Although the invention is fully illustrated and described herein, it is not intended that the invention as illustrated and described be limited to the details shown, because various modifications may be obtained with respect to the invention without departing from the spirit of the invention or the scope of equivalents thereof. For example, there may be an additional number of apertures piercing the length of housing 140 for allowing even more coolant to exit housing 140 in order to reduce vibration of control rods 80.
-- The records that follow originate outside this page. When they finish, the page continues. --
/-- A MAC that is not UP receives nothing; a frame with a bad FCS or length is counted as an error, one with another VLAN state or destination
as filtered; an ARP request and an echo request to the MAC's IP are answered, echoes up to 1 000 a second; a datagram to the KP port is left to
KPE, one of PTP enters the queue of 32 with its corrected receive time, and any other is dropped and counted. A MAC that goes down discards
its queue and starts again; one that comes up reports it and sends a gratuitous ARP; a PTP frame sent leaves its transmit time in a FIFO of
16, whose head TS_POP removes. -/
def Obligations.EthernetMacsServeFrames : Prop :=
  ∀ (t : Instant) (s w : State) (m : Nat), w = s.atT t → m < 4 → w.eth.macs.length = 4 → storeWf w.regs.live →
    (∀ f, (w.mac m).state ≠ .up → exec (.frameReceive m f t) s = .next w)
    ∧ (∀ f, (w.mac m).state = .up → (f.fcsOk = false ∨ f.len < 64 ∨ w.maxFrame m < f.len) →
      exec (.frameReceive m f t) s = .next (w.bump (Reg.ETH_M_RX_ERR_CNT m)))
    ∧ (∀ f, (w.mac m).state = .up → f.fcsOk = true → 64 ≤ f.len → f.len ≤ w.maxFrame m → (w.vlanOk m f = false ∨ f.dest = .other) →
      exec (.frameReceive m f t) s = .next (w.bump (Reg.ETH_M_RX_FILTER_CNT m)))
    ∧ (∀ f asker, frameTaken w m f → f.dest ≠ .ptp → w.rd (Reg.ETH_M_IP m) ≠ 0 → f.body = .arp asker (w.rd (Reg.ETH_M_IP m)) →
      ∃ v, exec (.frameReceive m f t) s = .next v ∧ (v.mac m).tx.getLast? = some (.arpReply f.eth asker, false)
        ∧ v.rd (Reg.ETH_M_RX_FRAME_CNT m) = min (w.rd (Reg.ETH_M_RX_FRAME_CNT m) + 1) (2 ^ 32 - 1) ∧ onlyParts [.eth, .regs] w v)
    ∧ (∀ f src data, frameTaken w m f → f.dest = .own → w.rd (Reg.ETH_M_IP m) ≠ 0 →
        f.body = .echo src (w.rd (Reg.ETH_M_IP m)) true true data → ((w.mac m).icmpSec ≠ w.now / sec ∨ (w.mac m).icmpCount < 1000) →
      ∃ v, exec (.frameReceive m f t) s = .next v ∧ (v.mac m).tx.getLast? = some (.echoReply f.eth src data, false)
        ∧ (v.mac m).icmpSec = w.now / sec
        ∧ (v.mac m).icmpCount = (if (w.mac m).icmpSec = w.now / sec then (w.mac m).icmpCount else 0) + 1
        ∧ v.rd (Reg.ETH_M_RX_FRAME_CNT m) = min (w.rd (Reg.ETH_M_RX_FRAME_CNT m) + 1) (2 ^ 32 - 1) ∧ onlyParts [.eth, .regs] w v)
    ∧ (∀ f src data, frameTaken w m f → f.dest = .own → w.rd (Reg.ETH_M_IP m) ≠ 0 →
        f.body = .echo src (w.rd (Reg.ETH_M_IP m)) true true data → (w.mac m).icmpSec = w.now / sec → 1000 ≤ (w.mac m).icmpCount →
      exec (.frameReceive m f t) s = .next ((w.bump (Reg.ETH_M_RX_FRAME_CNT m)).bump (Reg.ETH_M_ICMP_DROP_CNT m)))
    ∧ (∀ f src sport data, frameTaken w m f → f.dest = .own → w.rd (Reg.ETH_M_IP m) ≠ 0 →
        f.body = .udp src (w.rd (Reg.ETH_M_IP m)) sport (w.rd Reg.ETH_KP_PORT) true true true data →
      exec (.frameReceive m f t) s = .next (w.bump (Reg.ETH_M_RX_FRAME_CNT m)))
    ∧ (∀ f src sport data, frameTaken w m f → f.dest = .ptp → w.on Reg.ETH_PTP_EN = true →
        f.body = .udp src 0xE0000181 sport 319 true true true data → (w.mac m).ptpRx.length < 32 →
      ∃ v, exec (.frameReceive m f t) s = .next v
        ∧ v.eth = { w.eth with macs := modAt w.eth.macs m (fun x =>
          { x with ptpRx := x.ptpRx ++ [(data, (w.devTime : Int) - w.rd (Reg.ETH_M_RXLAT m))] }) }
        ∧ v.rd (Reg.ETH_M_RX_FRAME_CNT m) = min (w.rd (Reg.ETH_M_RX_FRAME_CNT m) + 1) (2 ^ 32 - 1) ∧ onlyParts [.eth, .regs] w v)
    ∧ (∀ f src sport data, frameTaken w m f → f.dest = .ptp → w.on Reg.ETH_PTP_EN = true →
        f.body = .udp src 0xE0000181 sport 320 true true true data → 32 ≤ (w.mac m).ptpRx.length →
      exec (.frameReceive m f t) s
        = .next (((w.bump (Reg.ETH_M_RX_FRAME_CNT m)).bump (Reg.ETH_M_PTP_DROP_CNT m)).event [Reg.ETH_STAT_PTP_DROP]))
    ∧ (∀ f src dst sport dport hdr sum data, frameTaken w m f → f.body = .udp src dst sport dport false hdr sum data →
      exec (.frameReceive m f t) s = .next ((w.bump (Reg.ETH_M_RX_FRAME_CNT m)).bump (Reg.ETH_M_RX_FILTER_CNT m)))
    ∧ (∀ f src dst sport dport hdr data, frameTaken w m f → f.body = .udp src dst sport dport true hdr false data →
      exec (.frameReceive m f t) s = .next ((w.bump (Reg.ETH_M_RX_FRAME_CNT m)).bump (Reg.ETH_M_RX_ERR_CNT m)))
    ∧ (∀ f, frameTaken w m f → f.body = .other →
      exec (.frameReceive m f t) s = .next ((w.bump (Reg.ETH_M_RX_FRAME_CNT m)).bump (Reg.ETH_M_RX_FILTER_CNT m)))
    ∧ (∀ hi, (w.mac m).state = .up → pathUnused w m →
      ∃ v, exec (.macDown m hi t) s = .next v ∧ (v.mac m).state = (if w.on (Reg.ETH_CFG_AN_EN (m / 2)) then .an else .train)
        ∧ (v.mac m).tx = [] ∧ (v.mac m).hiSer = hi
        ∧ v.rd (Reg.ETH_M_TX_DISCARD_CNT m) = min (w.rd (Reg.ETH_M_TX_DISCARD_CNT m) + (w.mac m).tx.length) (2 ^ 32 - 1)
        ∧ v.rd (Reg.ETH_M_LINK_DOWN_CNT m) = min (w.rd (Reg.ETH_M_LINK_DOWN_CNT m) + 1) (2 ^ 32 - 1)
        ∧ v.eth = { w.eth with macs := modAt w.eth.macs m (fun x => { x with state := (v.mac m).state, tx := [], hiSer := hi }) }
        ∧ (w.macLanes m).all (fun n => decide (w.lan.lanes.length ≤ n) || ((v.lane n).state == .detect && !(v.lane n).signal)) = true
        ∧ onlyParts [.eth, .lan, .regs] w v)
    ∧ (∀ pre taps, w.macUsed m = true → w.lanesRun = true → (w.mac m).state ≠ .up → w.isolatedAt .eth (some (m / 2)) = false →
        w.lan.lanes.length = 4 → w.rd (Reg.ETH_M_IP m) ≠ 0 →
      ∃ v, exec (.macUp m pre taps t) s = .next v ∧ (v.mac m).state = .up ∧ (v.mac m).hiSer = false
        ∧ (v.mac m).tx.getLast? = some (.gratuitousArp, false)
        ∧ (w.macLanes m).all (fun n => (v.lane n).state == .active && (v.lane n).signal && (v.lane n).preTx == pre
          && v.rd (Reg.LAN_TRAIN_CNT n) == min (w.rd (Reg.LAN_TRAIN_CNT n) + 1) (2 ^ 32 - 1)) = true
        ∧ onlyParts [.eth, .lan, .regs] w v)
    ∧ (∀ mr, commandable w mr .eth (some (m / 2)) →
      exec (.tsPop mr m t) s
        = .next ({ w with eth := { w.eth with macs := modAt w.eth.macs m (fun x => { x with ts := x.ts.drop 1 }) } }).done)
    ∧ (∀ q y, (w.mac m).state = .up → w.on Reg.ETH_PTP_EN = true → (w.mac m).ts.length < 16 → q < 2 ^ 16 → y < 16 →
      ∃ v, exec (.ptpFrameSend m q y t) s = .next v
        ∧ v.eth = { w.eth with macs := modAt w.eth.macs m (fun x =>
          { x with ts := x.ts ++ [(q, y, w.devTime + w.rd (Reg.ETH_M_TXLAT m))] }) }
        ∧ v.rd (Reg.ETH_M_TX_FRAME_CNT m) = min (w.rd (Reg.ETH_M_TX_FRAME_CNT m) + 1) (2 ^ 32 - 1) ∧ onlyParts [.eth, .regs] w v)
    ∧ (∀ q y, (w.mac m).state = .up → w.on Reg.ETH_PTP_EN = true → 16 ≤ (w.mac m).ts.length →
      exec (.ptpFrameSend m q y t) s = .next ((w.bump (Reg.ETH_M_TX_FRAME_CNT m)).event [Reg.ETH_STAT_TS_OVF]))

/-- A far end that a probe finds is noted, and 1 ms later the course trains the lanes found; a training frame steps the taps it asks for, and
with the last lane ready the course locks; eight good codewords lock a lane, and with RX_LOCKED from the peer the course goes to CAPS; there
this end sends its CAPS, and with CAPS acknowledged both ways the course is ACTIVE at the width of its lanes; another version takes it DOWN
for 1 s. Training, lock and CAPS that take too long go back; a lane of an ACTIVE course that is lost leaves the other at width 1 with a
replay, a lost lane that is found is trained alone, and the course returns to width 2 at LANE_LOCKED; DORMANT is left by WAKE and by the
detector. -/
def Obligations.PeerLinkComesUpAndFallsBack : Prop :=
  ∀ (t : Instant) (s w : State), w = s.atT t → w.lan.lanes.length = 4 → storeWf w.regs.live →
    (∀ n, w.plLane n = true → w.lan.course.state = .detect → (w.lane n).state = .detect →
      exec (.plDetectProbe n true t) s = .next { w with lan := {
        lanes := modAt w.lan.lanes n (fun l => { l with found := true })
        course := { w.lan.course with foundAt := some (w.lan.course.foundAt.getD w.now) } } })
    ∧ (∀ n, w.plLane n = true → w.lan.course.state = .active → (w.lane n).state = .lost →
      ∃ v, exec (.plDetectProbe n true t) s = .next v ∧ (v.lane n).state = .train ∧ (v.lane n).since = w.now ∧ (v.lane n).found = true
        ∧ v.lan.course = w.lan.course ∧ (v.lane (5 - n)) = w.lane (5 - n) ∧ onlyParts [.lan] w v)
    ∧ (∀ a, w.lan.course.state = .detect → w.lan.course.foundAt = some a → a + ms ≤ w.now →
      ∃ v, exec (.plTrainStart t) s = .next v ∧ v.lan.course.state = .train ∧ v.lan.course.since = w.now
        ∧ courseLanes.all (fun n => if (w.lane n).found then (v.lane n).state == .train && (v.lane n).since == w.now
          else v.lane n == w.lane n) = true ∧ onlyParts [.lan] w v)
    ∧ (∀ n control status r i, w.plLane n = true → (w.lane n).state = .train → control.testBit 10 = false → control.testBit 8 = false →
        (w.lane n).taps.length = 4 → i < 4 →
      ∃ v, exec (.plTrainingFrame n control status r t) s = .next v
        ∧ (v.lane n).taps.getD i 0
          = (if control / 4 ^ i % 4 = 1 ∧ (w.lane n).taps.getD i 0 ≠ 0x7F then (w.lane n).taps.getD i 0 + 1
            else if control / 4 ^ i % 4 = 2 ∧ (w.lane n).taps.getD i 0 ≠ 0x80 then (w.lane n).taps.getD i 0 - 1
            else (w.lane n).taps.getD i 0)
        ∧ (v.lane n).state = .train ∧ (v.lane n).readyRun = 0 ∧ (v.lane n).signal = true ∧ (v.lane n).preTx = control.testBit 9
        ∧ (v.lane n).preRx = status.testBit 8 ∧ v.rd (Reg.LAN_TXEQ n) = leNat (v.lane n).taps ∧ onlyParts [.lan, .regs] w v)
    ∧ (∀ n control status, w.plLane n = true → w.lan.course.state = .train → w.lanesIn .train = [n] → control.testBit 10 = true →
        7 ≤ (w.lane n).readyRun → 7 ≤ (w.lane n).readyTx →
      ∃ v, exec (.plTrainingFrame n control status true t) s = .next v ∧ v.lan.course.state = .lock ∧ (v.lane n).state = .lock
        ∧ v.rd (Reg.LAN_TRAIN_CNT n) = min (w.rd (Reg.LAN_TRAIN_CNT n) + 1) (2 ^ 32 - 1) ∧ onlyParts [.lan, .regs] w v)
    ∧ (w.lan.course.state = .train → w.lan.course.since + 100 * ms ≤ w.now →
      ∃ v, exec (.plTrainTimeout t) s = .next v ∧ v.lan.course.state = .detect
        ∧ courseLanes.all (fun n => (v.lane n).state == .detect
          && v.rd (Reg.LAN_TRAIN_FAIL_CNT n) == min (w.rd (Reg.LAN_TRAIN_FAIL_CNT n) + (if (w.lane n).state = .train then 1 else 0)) (2 ^ 32 - 1))
          = true ∧ onlyParts [.lan, .regs] w v)
    ∧ (∀ n, w.lan.course.state = .active → w.lanesIn .train = [n] → (w.lane n).since + 100 * ms ≤ w.now →
      ∃ v, exec (.plTrainTimeout t) s = .next v ∧ v.lan.course = w.lan.course ∧ (v.lane n).state = .lost
        ∧ v.rd (Reg.LAN_TRAIN_FAIL_CNT n) = min (w.rd (Reg.LAN_TRAIN_FAIL_CNT n) + 1) (2 ^ 32 - 1) ∧ onlyParts [.lan, .regs] w v)
    ∧ (∀ n flags k c, w.plLane n = true → w.lan.course.state = .lock → w.lanesIn .lock = [n] → 7 ≤ (w.lane n).goodRun → k < 256 →
      ∃ v, exec (.plCodeword n true true flags k c t) s = .next v ∧ v.lan.course.state = (if flags.testBit 0 then .caps else .lock)
        ∧ (v.lane n).locked = true ∧ (v.lane n).spareIdx = k ∧ (v.lane n).peerLocked = flags.testBit 1
        ∧ v.rd (Reg.LAN_CORR_CNT n) = min (w.rd (Reg.LAN_CORR_CNT n) + c) (2 ^ 32 - 1) ∧ onlyParts [.lan, .regs] w v)
    ∧ (∀ n k c, w.plLane n = true → w.lan.course.state = .active → (w.lane n).state = .active → (w.lane n).badRun = 3 →
        (w.lane (5 - n)).state = .active →
      ∃ v, exec (.plCodeword n false false k 0 c t) s = .next v ∧ v.lan.course.state = .active ∧ (v.lane n).state = .lost
        ∧ v.lan.course.width = min 1 w.lan.course.width ∧ v.lan.course.replayLeft = w.lan.course.retry.length
        ∧ v.lan.course.retry = w.lan.course.retry ∧ v.lane (5 - n) = w.lane (5 - n)
        ∧ v.rd (Reg.LAN_UNCORR_CNT n) = min (w.rd (Reg.LAN_UNCORR_CNT n) + 1) (2 ^ 32 - 1)
        ∧ v.rd Reg.LAN_DEGRADE_CNT = min (w.rd Reg.LAN_DEGRADE_CNT + 1) (2 ^ 32 - 1) ∧ onlyParts [.lan, .regs] w v)
    ∧ (w.lan.course.state = .lock → w.lan.course.since + ms ≤ w.now →
      ∃ v, exec (.plLockTimeout t) s = .next v ∧ v.lan.course.state = .train ∧ v.lan.course.since = w.now ∧ onlyParts [.lan] w v)
    ∧ (w.lan.course.state = .caps → w.lan.course.capsRx = false → w.lan.course.capsSentAcked = false →
      ∃ v, exec (.plCapsSend t) s = .next v ∧ v.lan.course.state = .caps ∧ v.lan.lanes = w.lan.lanes
        ∧ v.lan.course.ctrlTx.getLast? = some (3, (w.lan.course.nextRx + 4095) % 4096,
          leBytes 1 1 ++ leBytes 1 1 ++ leBytes 2 0x5064 ++ leBytes 8 w.serial ++ leBytes 2 1024 ++ [0, 0] ++ leBytes 2 w.lan.course.nextRx)
        ∧ onlyParts [.lan] w v)
    ∧ (w.lan.course.state = .caps → w.lan.course.capsRx = true → w.lan.course.capsAcked = true →
      ∃ v, exec (.plCapsSend t) s = .next v ∧ v.lan.course.state = .active ∧ v.lan.course.width = (w.lanesIn .lock).length
        ∧ v.lan.course.retry = w.lan.course.retry ∧ (w.lanesIn .lock).all (fun n => (v.lane n).state == .active) = true
        ∧ onlyParts [.lan, .regs] w v)
    ∧ (∀ f, w.lan.course.state = .caps → f.ok = true → f.type = 3 → f.top = false → f.payload.getD 0 0 = 1 → f.payload.getD 1 0 ≠ 1 →
      ∃ v, exec (.plFlitReceive f t) s = .next v ∧ v.lan.course.state = .down ∧ v.lan.course.hold = true ∧ v.lan.course.since = w.now
        ∧ courseLanes.all (fun n => (v.lane n).state == .off) = true ∧ onlyParts [.lan, .regs] w v)
    ∧ (w.lan.course.state = .caps → w.lan.course.since + 10 * ms ≤ w.now →
      ∃ v, exec (.plCapsTimeout t) s = .next v ∧ v.lan.course.state = .detect ∧ courseLanes.all (fun n => (v.lane n).state == .detect) = true
        ∧ onlyParts [.lan] w v)
    ∧ (w.lan.course.hold = true → w.lan.course.state = .down → w.lan.course.since + sec ≤ w.now → w.plEnabled = true →
      ∃ v, exec (.plDownHoldEnd t) s = .next v ∧ v.lan.course.state = .detect ∧ v.lan.course.hold = false ∧ onlyParts [.lan] w v)
    ∧ (∀ n, w.plLane n = true → w.lan.course.state = .active → w.lan.course.rxQuiet = false → (w.lane n).state = .active →
        (w.lane (5 - n)).state = .active →
      ∃ v, exec (.plLaneLost n t) s = .next v ∧ v.lan.course.state = .active ∧ (v.lane n).state = .lost
        ∧ v.lan.course.width = min 1 w.lan.course.width ∧ v.lan.course.replayLeft = w.lan.course.retry.length
        ∧ v.rd (Reg.LAN_LOCK_LOSS_CNT n) = min (w.rd (Reg.LAN_LOCK_LOSS_CNT n) + 1) (2 ^ 32 - 1) ∧ onlyParts [.lan, .regs] w v)
    ∧ (∀ n, w.plLane n = true → w.lan.course.state = .active → w.lan.course.rxQuiet = false → (w.lane n).state = .active →
        (w.lane (5 - n)).state = .lost → pathUnused w 4 →
      ∃ v, exec (.plLaneLost n t) s = .next v ∧ v.lan.course.state = .detect ∧ v.lan.course.retry = w.lan.course.retry
        ∧ onlyParts [.lan, .regs] w v)
    ∧ (∀ n, w.lan.course.state = .active → w.lan.course.width = 1 → w.lan.course.rxWidth = 2 → w.lanesIn .lock = [n] →
        (w.lane n).peerLocked = true →
      ∃ v, exec (.plWidthRestore t) s = .next v ∧ v.lan.course = { w.lan.course with width := 2 } ∧ (v.lane n).state = .active
        ∧ v.rd Reg.LAN_RESTORE_CNT = min (w.rd Reg.LAN_RESTORE_CNT + 1) (2 ^ 32 - 1) ∧ onlyParts [.lan, .regs] w v)
    ∧ (∀ m, commandable w m .lan none → w.lan.course.state = .active →
      ∃ v, exec (.plSleep m t) s = .next v ∧ v.lan.course.dormantReq = true ∧ v.lan.course.state = .active
        ∧ v.lan.course.ctrlTx.getLast? = some (3, (w.lan.course.nextRx + 4095) % 4096, [3]) ∧ onlyParts [.lan, .bus] w v)
    ∧ (∀ m, commandable w m .lan none → w.lan.course.state = .dormant →
      ∃ v, exec (.plWake m t) s = .next v ∧ v.lan.course.state = .detect ∧ v.lan.course.txQueue = w.lan.course.txQueue
        ∧ onlyParts [.lan, .bus] w v)
    ∧ (w.lan.course.state = .dormant →
      ∃ v, exec (.plWakeDetect t) s = .next v ∧ v.lan.course.state = .detect ∧ v.lan.course.txQueue = w.lan.course.txQueue
        ∧ onlyParts [.lan] w v)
Therefore, what is provided is a control rod guide tube adapted to reduce vibration of a plurality of control rods disposed therein, which control rod guide tube is suitable for use in pressurized water nuclear reactor pressure vessels.

Claims (4)

What is claimed is:

1. For use in a pressure vessel (10) having a plate member (90) therein defining a hole (100) for allowing a fluid therethrough, a control rod guide (130) tube adapted to reduce vibration of a control rod (80) disposed therein, characterized by a housing (140) surrounding the control rod and having an inlet opening (150) disposed opposite the hole for receiving the fluid flowing through the hole, the fluid capable of inducing vibration of the control rod as the fluid is received through the opening and into said housing, the opening being elevated a predetermined distance above the hole to define a gap (155) between the opening and the hole, so that a first predetermined portion of the fluid flows out the gap and avoids the opening, said housing having a lower portion thereof pierced by an aperture located near the opening for exit of a second predetermined portion of the fluid from said housing, whereby vibration of the control rod is reduced as the first predetermined portion of the fluid avoids the inlet opening and as the second predetermined portion of the fluid exits the aperture.

2. The guide tube of claim 1, further characterized by guide plate (200) disposed in said housing, said guide plate defining a bore (230) therethrough for receiving the control rod to guide the control rod through said housing.

3. The guide tube of claim 1, further characterized by: (a) a flange (165) surrounding the lower portion of said housing, said flange having a bore therethrough; and (b) a bolt (170) extending through the bore of said flange and engaging the upper core plate for connecting said housing to the upper core plate.

4. The guide tube of claim 3, further characterized by a pedestal (185) depending from said flange and engaging the upper core plate for supporting said housing on the upper core plate.